I'm sure other people have a similar experience - you have to go all the way to another goddam country to settle down and read a book properly, away from other distractions such as, erm, blogging.
Anyway, read - at last - Ian McEwan's Saturday. Definitely worth reading buuuuuut - there's a couple of problems with it.
Here's some reviews. Most have complimentary things to say; one or two think it was pretty poor.
None of them, though, have made reference to the problems I had with it. Did anyone else think Henry's kids were unrealistically precocious? One, possibly - but two? And at things like poetry and music? And we're told that Daisy didn't really have an interest in politics until the Iraq war and all of a sudden she's coming out with arguments more sophisticated than you get from the average antiwar activist? Hmmm.

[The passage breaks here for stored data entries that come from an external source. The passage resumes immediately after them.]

/-! `State.updPlumb` -/

@[simp] theorem State.updPlumb_glb (s : State) (g : Plumb → Plumb) : (s.updPlumb g).glb = s.glb := rfl
@[simp] theorem State.updPlumb_regs (s : State) (g : Plumb → Plumb) : (s.updPlumb g).regs = s.regs := rfl
@[simp] theorem State.updPlumb_pages (s : State) (g : Plumb → Plumb) : (s.updPlumb g).pages = s.pages := rfl
@[simp] theorem State.updPlumb_halves (s : State) (g : Plumb → Plumb) : (s.updPlumb g).halves = s.halves := rfl
@[simp] theorem State.updPlumb_snaps (s : State) (g : Plumb → Plumb) : (s.updPlumb g).snaps = s.snaps := rfl
@[simp] theorem State.updPlumb_snap (s : State) (g : Plumb → Plumb) : (s.updPlumb g).snap = s.snap := rfl
@[simp] theorem State.updPlumb_recs (s : State) (g : Plumb → Plumb) : (s.updPlumb g).recs = s.recs := rfl
@[simp] theorem State.updPlumb_todo (s : State) (g : Plumb → Plumb) : (s.updPlumb g).todo = s.todo := rfl
@[simp] theorem State.updPlumb_hbm (s : State) (g : Plumb → Plumb) : (s.updPlumb g).hbm = s.hbm := rfl
@[simp] theorem State.updPlumb_stackTab (s : State) (g : Plumb → Plumb) : (s.updPlumb g).stackTab = s.stackTab := rfl
@[simp] theorem State.updPlumb_mem (s : State) (g : Plumb → Plumb) : (s.updPlumb g).mem = s.mem := rfl
@[simp] theorem State.updPlumb_xlt (s : State) (g : Plumb → Plumb) : (s.updPlumb g).xlt = s.xlt := rfl
@[simp] theorem State.updPlumb_noc (s : State) (g : Plumb → Plumb) : (s.updPlumb g).noc = s.noc := rfl
@[simp] theorem State.updPlumb_tileMem (s : State) (g : Plumb → Plumb) : (s.updPlumb g).tileMem = s.tileMem := rfl
@[simp] theorem State.updPlumb_tileFull (s : State) (g : Plumb → Plumb) : (s.updPlumb g).tileFull = s.tileFull := rfl
@[simp] theorem State.updPlumb_tilePoison (s : State) (g : Plumb → Plumb) : (s.updPlumb g).tilePoison = s.tilePoison := rfl
@[simp] theorem State.updPlumb_engs (s : State) (g : Plumb → Plumb) : (s.updPlumb g).engs = s.engs := rfl
@[simp] theorem State.updPlumb_ctxs (s : State) (g : Plumb → Plumb) : (s.updPlumb g).ctxs = s.ctxs := rfl
@[simp] theorem State.updPlumb_tiles (s : State) (g : Plumb → Plumb) : (s.updPlumb g).tiles = s.tiles := rfl
@[simp] theorem State.updPlumb_hlth (s : State) (g : Plumb → Plumb) : (s.updPlumb g).hlth = s.hlth := rfl
@[simp] theorem State.updPlumb_sched (s : State) (g : Plumb → Plumb) : (s.updPlumb g).sched = s.sched := rfl
@[simp] theorem State.updPlumb_reps (s : State) (g : Plumb → Plumb) : (s.updPlumb g).reps = s.reps := rfl
@[simp] theorem State.updPlumb_conns (s : State) (g : Plumb → Plumb) : (s.updPlumb g).conns = s.conns := rfl
@[simp] theorem State.updPlumb_msgId (s : State) (g : Plumb → Plumb) : (s.updPlumb g).msgId = s.msgId := rfl
@[simp] theorem State.updPlumb_psl (s : State) (g : Plumb → Plumb) : (s.updPlumb g).psl = s.psl := rfl
@[simp] theorem State.updPlumb_ports (s : State) (g : Plumb → Plumb) : (s.updPlumb g).ports = s.ports := rfl
@[simp] theorem State.updPlumb_cores (s : State) (g : Plumb → Plumb) : (s.updPlumb g).cores = s.cores := rfl
@[simp] theorem State.updPlumb_keySlots (s : State) (g : Plumb → Plumb) : (s.updPlumb g).keySlots = s.keySlots := rfl
@[simp] theorem State.updPlumb_boot (s : State) (g : Plumb → Plumb) : (s.updPlumb g).boot = s.boot := rfl
@[simp] theorem State.updPlumb_nv (s : State) (g : Plumb → Plumb) : (s.updPlumb g).nv = s.nv := rfl
@[simp] theorem State.updPlumb_pwr (s : State) (g : Plumb → Plumb) : (s.updPlumb g).pwr = s.pwr := rfl
@[simp] theorem State.updPlumb_thm (s : State) (g : Plumb → Plumb) : (s.updPlumb g).thm = s.thm := rfl
@[simp] theorem State.updPlumb_dust (s : State) (g : Plumb → Plumb) : (s.updPlumb g).dust = s.dust := rfl
@[simp] theorem State.updPlumb_dbgPort (s : State) (g : Plumb → Plumb) : (s.updPlumb g).dbgPort = s.dbgPort := rfl
@[simp] theorem State.updPlumb_grps (s : State) (g : Plumb → Plumb) : (s.updPlumb g).grps = s.grps := rfl
@[simp] theorem State.updPlumb_flights (s : State) (g : Plumb → Plumb) : (s.updPlumb g).flights = s.flights := rfl
@[simp] theorem State.updPlumb_moeHub (s : State) (g : Plumb → Plumb) : (s.updPlumb g).moeHub = s.moeHub := rfl
@[simp] theorem State.updPlumb_fns (s : State) (g : Plumb → Plumb) : (s.updPlumb g).fns = s.fns := rfl
@[simp] theorem State.updPlumb_wqs (s : State) (g : Plumb → Plumb) : (s.updPlumb g).wqs = s.wqs := rfl
@[simp] theorem State.updPlumb_evqs (s : State) (g : Plumb → Plumb) : (s.updPlumb g).evqs = s.evqs := rfl
@[simp] theorem State.updPlumb_arb (s : State) (g : Plumb → Plumb) : (s.updPlumb g).arb = s.arb := rfl
@[simp] theorem State.updPlumb_mgmt (s : State) (g : Plumb → Plumb) : (s.updPlumb g).mgmt = s.mgmt := rfl
@[simp] theorem State.updPlumb_mbx (s : State) (g : Plumb → Plumb) : (s.updPlumb g).mbx = s.mbx := rfl
@[simp] theorem State.updPlumb_wqViews (s : State) (g : Plumb → Plumb) : (s.updPlumb g).wqViews = s.wqViews := rfl
@[simp] theorem State.updPlumb_evqViews (s : State) (g : Plumb → Plumb) : (s.updPlumb g).evqViews = s.evqViews := rfl
@[simp] theorem State.updPlumb_pcieRds (s : State) (g : Plumb → Plumb) : (s.updPlumb g).pcieRds = s.pcieRds := rfl
@[simp] theorem State.updPlumb_freeCtr (s : State) (g : Plumb → Plumb) : (s.updPlumb g).freeCtr = s.freeCtr := rfl
@[simp] theorem State.updPlumb_out (s : State) (g : Plumb → Plumb) : (s.updPlumb g).out = s.out := rfl
@[simp] theorem State.updPlumb_pending (s : State) (g : Plumb → Plumb) : (s.updPlumb g).pending = s.pending := rfl
@[simp] theorem State.updPlumb_plumb (s : State) (g : Plumb → Plumb) : (s.updPlumb g).plumb = g s.plumb := rfl
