/-- S.LI to S[3] of 5 under the inverted guard P[2], field by field of 04 Table 4.1. -/
theorem test_word_s_li : insCommand 1 2 (0x10 + 2 ^ 8 * 2 + 2 ^ 11 + 2 ^ 16 * 3 + 2 ^ 64 * 5) =
    some (.sLi 1 2 { pg := 2, pn := true, d := 3, imm := 5 }) := by decide +kernel

/-- The AES-256 example of FIPS 197. -/
theorem test_aes : aesBlock (aesKeys ((List.range 32).map (BitVec.ofNat 8))) 0x00112233445566778899aabbccddeeff
    = 0x8ea2b7ca516745bfeafc49904b496089 := by decide +kernel

/-- The 40-byte AES-256 example of SP 800-38B. -/
theorem test_cmac : aesCmac (beBytes 32 0x603deb1015ca71be2b73aef0857d77811f352c073b6108d72d9810a30914dff4)
      (beBytes 40 0x6bc1bee22e409f96e93d7e117393172aae2d8a571e03ac9c9eb76fac45af8e5130c81c46a35ce411)
    = beBytes 16 0xaaf3d8f1de5640c232f5b169b9c911e6 := by decide +kernel

/-- Test case 16 of the GCM specification: the tag of 60 bytes with 20 bytes of additional data. -/
theorem test_gcm :
    let k := beBytes 32 0xfeffe9928665731c6d6a8f9467308308feffe9928665731c6d6a8f9467308308
    let n := beBytes 12 0xcafebabefacedbaddecaf888
    let p := beBytes 60 0xd9313225f88406e5a55909c5aff5269a86a7a9531534f7da2e4c303d8a318a721c3c0c95956809532fcf0e2449a6b525b16aedf5aa0de657ba637b39
    gcmTag k n (beBytes 20 0xfeedfacedeadbeeffeedfacedeadbeefabaddad2) (gcmCrypt k n p) = beBytes 16 0x76fc6ece0f4e1768cddf8853bb2d551b := by
  decide +kernel

/-- SHA-384 of "abc", from FIPS 180-4. -/
theorem test_sha384 : sha384 [0x61, 0x62, 0x63] = beBytes 48
    0xcb00753f45a35e8bb5a03d699ac65007272c32ab0eded1631a8b605a43ff5bed8086072ba1e7cc2358baeca134c825a7 := by decide +kernel

/-! ## Well-formed commands -/

/-- Does a check refuse each of these? -/
def refused {α : Type} (wf : α → Bool) (l : List α) : Bool := l.all fun x => !wf x
/-- Does a check accept each of these? -/
def accepted {α : Type} (wf : α → Bool) (l : List α) : Bool := l.all wf
/-- A chunk header with a root, a source and an opcode. -/
def chunk (root src opcode : Nat) : ChunkHdr :=
  { inst := 0, seq := 0, opcode, redOp := 0, compressed := false, root, src, index := 0, bytes := 1, total := 1, digest := 0 }

theorem test_wf_packets : Pkt.wf {} = true ∧ refused Pkt.wf [{ port := 24 }, { encap := 4 }, { version := 16 }, { flags := 4096 }, { pkey := 65536 }, { msgSeq := 65536 },
    { dstConn := 2 ^ 24 }, { extLen := 256 }, { path := 256 }, { psn := 2 ^ 32 }, { raddr := 2 ^ 64 }, { msgOff := 2 ^ 32 }, { mkey := 2 ^ 32 },
    { payload := List.replicate 8193 0 }] = true := by decide +kernel
theorem test_wf_fields : Fields.wf {} = true ∧ refused Fields.wf [{ pg := 8 }, { rnd := 4 }, { rsvLo := 4 }, { d := 64 }, { a := 64 }, { b := 64 }, { c := 64 }, { cg := 16 },
    { sub := 256 }, { rsvHi := 256 }] = true := by decide +kernel
theorem test_wf_parts : refused Origin.wf [.vf 0, .vf 512, .core 16] = true ∧ accepted Origin.wf [.pf0, .vf 511, .core 15, .link] = true
    ∧ refused Requester.wf [.engine 48 0, .engine 0 4, .core 16] = true ∧ refused Scrim.wf [.samePass 65536 0, .otherPass 0 256, .again 65536 0, .pending 65536 0] = true
    ∧ accepted Scrim.wf [.pending 65535 255, .clean] = true
    ∧ TileErr.wf (.single 73) = false ∧ TileErr.wf (.single 72) = true ∧ Noise.wf { pos := 10, code := 0, xor := 1 } = false
    ∧ Noise.wf { pos := 0, code := 32, xor := 1 } = false := by decide +kernel
theorem test_wf_frames : EthFrame.wf { bytes := 64, dst := 1 } = true ∧ EthFrame.wf { bytes := 64, dst := 2 ^ 48 } = false
    ∧ EthFrame.wf { bytes := 64, dst := 1, src := 2 ^ 48 } = false ∧ EthFrame.wf { bytes := 64, dst := 1, pcp := some 8 } = false
    ∧ EthFrame.wf { bytes := 64, dst := 1, dscp := some 64 } = false ∧ EthFrame.wf { bytes := 64, dst := 1, symErr := [(8, 1)] } = false := by decide +kernel
theorem test_wf_chunks : refused ChunkHdr.wf [chunk 512 0 0, chunk 0 512 0, chunk 0 0 256] = true ∧ accepted ChunkHdr.wf [chunk 511 511 255] = true := by
  decide +kernel
theorem test_wf_units : refused Instr.wf [.nop 48 0 {}, .nop 0 4 {}, .nop 0 0 { pg := 8 }, .launchStart 48 0, .planeRetire 2, .planeFinalMarker 73 0, .nocFenceMarker 73 0 0, .nocFenceMarker 0 0 2, .tileScrub 52 0 .none,
    .forcedScrubCycle 0 0x100000 .none, .routerInboundTransfer 0 0 0 0 (2 ^ 23) none [] false false false, .routerInboundTransfer 0 0 0 0 0 (some 512) [] false false false,
    .routerInboundTransfer 73 0 0 0 0 none [] false false false, .routerInboundTransfer 0 2 0 0 0 none [] false false false,
    .mma 0 0 {} (.again 65536 0), .plumbPartnerExpire 24 0, .plumbPartnerExpire 0 16384, .plumbMarkSend 4, .cgCancel .pf0 16, .recordStart 4,
    .readyWordPlaced 16 0 0 0, .abandonWordPlaced 0 0 512 0 0] = true := by decide +kernel
theorem test_wf_memory : refused Instr.wf [.hbmRead .remote (2 ^ 49) [], .hbmRead (.core 16) 0 [], .hbmRead .remote 0 [{ pos := 10, code := 0, xor := 0 }], .hbmWrite .remote 0 [0] false,
    .hbmPartialWrite .remote 0 [(255, [0, 0])] [], .hbmPartialWrite .remote 0 [] [{ pos := 10, code := 0, xor := 0 }], .sanderScrub 8 0 [], .sanderScrub 0 (6 * 2 ^ 25) [],
    .hbmDieRetire .pf0 0 16, .dieRetire 0 (some 16), .hbmRepairCmd .pf0 0 60 0 0, .hbmRepairCmd .pf0 0 0 16 0, .hbmRepairCmd .pf0 0 0 0 (2 ^ 15), .walkStart 32, .xltSweepVisit 4096,
    .invTag .pf0 512 0 false, .invTag .pf0 0 65536 false, .atsInvalidate 512, .atsCompletion 0 (2 ^ 64) 0 12 true true true] = true := by
  decide +kernel
theorem test_wf_transport : refused Instr.wf [.write { port := 24 }, .packetSend (2 ^ 20), .connCmdOpen (.vf 512) 0, .mrInvalidate .pf0 65536, .sealEpochStage .pf0 512 0, .ctxSweepVisit 4 0 0,
    .ctxSweepVisit 0 1024 0, .ctxSweepVisit 0 0 16, .frameReceive 24 { bytes := 64, dst := 1 }, .frameDeliver 0 8, .pfcReceive 0 256 (List.replicate 8 0),
    .pfcReceive 0 1 [0], .pfcReceive 0 1 (List.replicate 8 65536), .linkUp 24, .lpiNegotiationComplete 0 65536] = true := by decide +kernel
theorem test_wf_queues : refused Instr.wf [.wqDoorbell 512 0 0, .wqDoorbell 0 65536 0, .evqDoorbell 0 4096 0 false, .evqDoorbell 0 0 (2 ^ 31) false, .wdNop 65536 0, .wdNop 0 65536, .msixSend 4096,
    .msixVectorUnmask 0 32, .completionTimeout 4 0, .flr 512, .vfEnable 512 true, .rootPortInbound 0 (2 ^ 64) 1 none false, .mbxSend .pf0 0 false, .mbxDeliver 512 true,
    .fnMask .pf0 512, .evqView .pf0 4096, .ownershipRequest 0 [16] .none, .ownershipRequest (2 ^ 34) [] .none, .coreOffline 16, .coreRxPost .pf0 16 0, .nbInvalidate .pf0 16384, .nbSweepVisit 256] = true := by decide +kernel
theorem test_wf_health : refused Instr.wf [.stippleCompare 48 0 true .clean, .stippleSecondCheck 0 0 true true (.again 0 256), .primerServiceStart [(8, 0)], .primerServiceStart [(0, 2)], .testStart 52, .testComplete 4 0 true 0, .testComplete 0 64 true 0, .hlthTestNow .pf0 4 0, .thermalReading 36 0,
    .hbKickLink .island 256, .devrstNAssert 0, .devrstNAssert 3, .resetRelease 65536 0 0, .imageVerifyComplete 0 0 true true, .imageVerifyComplete 5 0 true true,
    .imageVerifyComplete 1 (2 ^ 32) true true, .engineSelfTestComplete [52], .portCalibrationComplete 24 true, .stackRetrainComplete 8 true] = true := by decide +kernel
theorem test_wf_management : refused Instr.wf [.setEndpointId 256, .getSensorReading 65536, .getPdr (2 ^ 32), .regRead (2 ^ 26) false, .bboxRead 5 0 0 1, .bootcfgWrite [] none,
    .ownerKeyWrite 4 (List.replicate 32 0) none, .ownerKeyWrite 0 [] none, .ownerKeyRevoke 4 none, .getCapabilities 256, .pskExchange 65536 [], .heartbeat (2 ^ 32),
    .keyUpdate 0 256 0, .blkCommit .pf0 16384 0, .counterRead (.core 16) 0 false, .registerWrite .pf0 (2 ^ 26) false 0, .pcieLinkUp 4 1 1 false,
    .pcieLinkUp 0 0 1 false, .pcieLinkUp 0 7 1 false, .pcieLinkUp 0 1 17 false, .partnerLpi 24 true, .hbmTemperatureReadout 8 0] = true := by
  decide +kernel
theorem test_wf_accepts : accepted Instr.wf [.nop 47 3 { pg := 7, d := 63 }, .tileScrub 51 0xFFFFF (.single 72), .hbmWrite .remote 0 (List.replicate 256 0) false,
    .pfcReceive 23 255 (List.replicate 8 65535), .pcieLinkUp 3 6 16 true, .mbxSend .pf0 511 true, .imageVerifyComplete 4 (2 ^ 32 - 1) true true,
    .getTid, .registerWrite (.vf 511) (2 ^ 26 - 1) true 0] = true := by decide +kernel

And another thing, what I presume was a simple mistake, was really annoying - which was: what the hell happened to Nigel, eh? Henry and the boy can't rush Baxter because Nigel is there too. Baxter tells Nigel to watch the rest of the family ("they're all dangerous") while he and Henry go up the stairs, only to be tossed down said stairs by Henry and his implausibly-advanced-in-the-blues-playing-department son. That's the last you hear about Nigel, after that his character simply evaporates from the pages. I'm sorry but that's pretty shabby workmanship - unless I missed something? Answers on a postcard please.
Jarhead, on the other hand, is a must-read. Someone described the film to me and it doesn't sound true to the book, really. Book's good.